• [INFORMATION SUPPLIED]
-- ==== Sys2Proof/Word.lean ====
section
/-! DEFINITION. The word types of Linquepo and their plainest arithmetic (spec/00_scope.md R2, R3). -/

namespace Sys2Proof

/-- A byte of memory. -/
abbrev Byte := BitVec 8

/-- A scalar register, a crumb word or an instruction word: 64 bits (R1, R284). -/
abbrev Word := BitVec 64

/-- One lane of a vector register: 32 bits (R1). -/
abbrev Lane := BitVec 32

/-- Lanes per group (R1). -/
def nLanes : Nat := 32

/-- Bits [hi:lo] of a word, as a number (R2: both ends included). -/
def bits (w : BitVec n) (hi lo : Nat) : Nat := (w.toNat >>> lo) % 2 ^ (hi + 1 - lo)

/-- One bit of a word. -/
def bit (w : BitVec n) (i : Nat) : Bool := w.getLsbD i

/-- A word from a number, wrapping. -/
def w64 (n : Nat) : Word := BitVec.ofNat 64 n

/-- A lane from a number, wrapping. -/
def w32 (n : Nat) : Lane := BitVec.ofNat 32 n

/-- Round `n` up to a multiple of `m`. -/
def roundUp (n m : Nat) : Nat := (n + m - 1) / m * m

/-- The least number of parts of size `m` that hold `n`. -/
def ceilDiv (n m : Nat) : Nat := (n + m - 1) / m

end Sys2Proof
end

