-- ==== Sys2Proof/Decode.lean ====
section
/-! DEFINITION. Instruction words (R284 to R300): the forms, the field codes, the decoder and, after it, the encoder
written from the same tables. A word is an instruction exactly when its fields name a well-formed instruction whose
encoding is that word, so that every must-be-zero field is checked once (R291, R301). -/

namespace Sys2Proof

/-- The fields of the T form (R287); the I, J and own-field forms read several of them together. -/
structure TForm where
  s : BitVec 1
  op : BitVec 10
  gv : BitVec 1
  gb : BitVec 5
  gr : BitVec 10
  d : BitVec 10
  a : BitVec 10
  b : BitVec 10
  m : BitVec 7
  deriving DecidableEq, Repr

namespace TForm

/-- The word of the fields, from bit 63 down. -/
def toWord (f : TForm) : Word :=
  f.s ++ f.op ++ f.gv ++ f.gb ++ f.gr ++ f.d ++ f.a ++ f.b ++ f.m

/-- The fields of a word. -/
def ofWord (w : Word) : TForm where
  s := w.extractLsb' 63 1
  op := w.extractLsb' 53 10
  gv := w.extractLsb' 52 1
  gb := w.extractLsb' 47 5
  gr := w.extractLsb' 37 10
  d := w.extractLsb' 27 10
  a := w.extractLsb' 17 10
  b := w.extractLsb' 7 10
  m := w.extractLsb' 0 7

/-- IMM of the I form, bits [16:0] (R288); also the own fields of R333, R363, R370 and R393. -/
def imm (f : TForm) : BitVec 17 := f.b ++ f.m

/-- OFF of the J form, bits [26:0] (R290). -/
def off (f : TForm) : BitVec 27 := f.a ++ f.b ++ f.m

end TForm

/-- The fields of the K form (R289). -/
structure KForm where
  s : BitVec 1
  op : BitVec 10
  d : BitVec 10
  h : BitVec 2
  zero : BitVec 9
  imm : BitVec 32
  deriving DecidableEq, Repr

namespace KForm

def toWord (f : KForm) : Word := f.s ++ f.op ++ f.d ++ f.h ++ f.zero ++ f.imm

def ofWord (w : Word) : KForm where
  s := w.extractLsb' 63 1
  op := w.extractLsb' 53 10
  d := w.extractLsb' 43 10
  h := w.extractLsb' 41 2
  zero := w.extractLsb' 32 9
  imm := w.extractLsb' 0 32

end KForm

/-- A flag as one bit. -/
def flag (b : Bool) : BitVec 1 := if b then 1 else 0

/-- Whether a one-bit field is set. -/
def isSet (b : BitVec 1) : Bool := b == 1

/-- The register name space (R294): the 10-bit name of a register. -/
def Reg.code : Reg → BitVec 10
  | .z => 0x000 | .ones => 0x001 | .lid => 0x002 | .gid => 0x003 | .gcount => 0x004 | .cx => 0x005 | .cy => 0x006
  | .spx => 0x007 | .spy => 0x008 | .spw => 0x009 | .sph => 0x00A | .lx => 0x00B | .ly => 0x00C | .lw => 0x00D
  | .lh => 0x00E | .inst => 0x00F | .node => 0x010 | .ic => 0x011 | .hp => 0x012 | .cf => 0x013 | .hz => 0x014
  | .role => 0x015
  | .wp i => BitVec.ofNat 10 (0x018 + i.val)
  | .k i => BitVec.ofNat 10 (0x020 + i.val)
  | .s i => BitVec.ofNat 10 (0x080 + i.val)
  | .v i => BitVec.ofNat 10 (0x100 + i.val)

• [EXERCISE PROMPT]
Write out every record verbatim.

• [YOUR SOLUTION]
-- ==== Sys2Proof/Word.lean ====
section
/-! DEFINITION. The word types of Linquepo and their plainest arithmetic (spec/00_scope.md R2, R3). -/

namespace Sys2Proof

/-- A byte of memory. -/
abbrev Byte := BitVec 8

/-- A scalar register, a crumb word or an instruction word: 64 bits (R1, R284). -/
abbrev Word := BitVec 64

/-- One lane of a vector register: 32 bits (R1). -/
abbrev Lane := BitVec 32

/-- Lanes per group (R1). -/
def nLanes : Nat := 32

/-- Bits [hi:lo] of a word, as a number (R2: both ends included). -/
def bits (w : BitVec n) (hi lo : Nat) : Nat := (w.toNat >>> lo) % 2 ^ (hi + 1 - lo)

/-- One bit of a word. -/
def bit (w : BitVec n) (i : Nat) : Bool := w.getLsbD i

/-- A word from a number, wrapping. -/
def w64 (n : Nat) : Word := BitVec.ofNat 64 n

/-- A lane from a number, wrapping. -/
def w32 (n : Nat) : Lane := BitVec.ofNat 32 n

/-- Round `n` up to a multiple of `m`. -/
def roundUp (n m : Nat) : Nat := (n + m - 1) / m * m

/-- The least number of parts of size `m` that hold `n`. -/
def ceilDiv (n m : Nat) : Nat := (n + m - 1) / m

end Sys2Proof
end

-- ==== Sys2Proof/Decode.lean ====
section
/-! DEFINITION. Instruction words (R284 to R300): the forms, the field codes, the decoder and, after it, the encoder
written from the same tables. A word is an instruction exactly when its fields name a well-formed instruction whose
encoding is that word, so that every must-be-zero field is checked once (R291, R301). -/

namespace Sys2Proof

/-- The fields of the T form (R287); the I, J and own-field forms read several of them together. -/
structure TForm where
  s : BitVec 1
  op : BitVec 10
  gv : BitVec 1
  gb : BitVec 5
  gr : BitVec 10
  d : BitVec 10
  a : BitVec 10
  b : BitVec 10
  m : BitVec 7
  deriving DecidableEq, Repr

namespace TForm

/-- The word of the fields, from bit 63 down. -/
def toWord (f : TForm) : Word :=
  f.s ++ f.op ++ f.gv ++ f.gb ++ f.gr ++ f.d ++ f.a ++ f.b ++ f.m

/-- The fields of a word. -/
def ofWord (w : Word) : TForm where
  s := w.extractLsb' 63 1
  op := w.extractLsb' 53 10
  gv := w.extractLsb' 52 1
  gb := w.extractLsb' 47 5
  gr := w.extractLsb' 37 10
  d := w.extractLsb' 27 10
  a := w.extractLsb' 17 10
  b := w.extractLsb' 7 10
  m := w.extractLsb' 0 7

/-- IMM of the I form, bits [16:0] (R288); also the own fields of R333, R363, R370 and R393. -/
def imm (f : TForm) : BitVec 17 := f.b ++ f.m

/-- OFF of the J form, bits [26:0] (R290). -/
def off (f : TForm) : BitVec 27 := f.a ++ f.b ++ f.m

end TForm

/-- The fields of the K form (R289). -/
structure KForm where
  s : BitVec 1
  op : BitVec 10
  d : BitVec 10
  h : BitVec 2
  zero : BitVec 9
  imm : BitVec 32
  deriving DecidableEq, Repr

namespace KForm

def toWord (f : KForm) : Word := f.s ++ f.op ++ f.d ++ f.h ++ f.zero ++ f.imm

def ofWord (w : Word) : KForm where
  s := w.extractLsb' 63 1
  op := w.extractLsb' 53 10
  d := w.extractLsb' 43 10
  h := w.extractLsb' 41 2
  zero := w.extractLsb' 32 9
  imm := w.extractLsb' 0 32

end KForm

/-- A flag as one bit. -/
def flag (b : Bool) : BitVec 1 := if b then 1 else 0

/-- Whether a one-bit field is set. -/
def isSet (b : BitVec 1) : Bool := b == 1

/-- The register name space (R294): the 10-bit name of a register. -/
def Reg.code : Reg → BitVec 10
  | .z => 0x000 | .ones => 0x001 | .lid => 0x002 | .gid => 0x003 | .gcount => 0x004 | .cx => 0x005 | .cy => 0x006
  | .spx => 0x007 | .spy => 0x008 | .spw => 0x009 | .sph => 0x00A | .lx => 0x00B | .ly => 0x00C | .lw => 0x00D
  | .lh => 0x00E | .inst => 0x00F | .node => 0x010 | .ic => 0x011 | .hp => 0x012 | .cf => 0x013 | .hz => 0x014
  | .role => 0x015
  | .wp i => BitVec.ofNat 10 (0x018 + i.val)
  | .k i => BitVec.ofNat 10 (0x020 + i.val)
  | .s i => BitVec.ofNat 10 (0x080 + i.val)
  | .v i => BitVec.ofNat 10 (0x100 + i.val)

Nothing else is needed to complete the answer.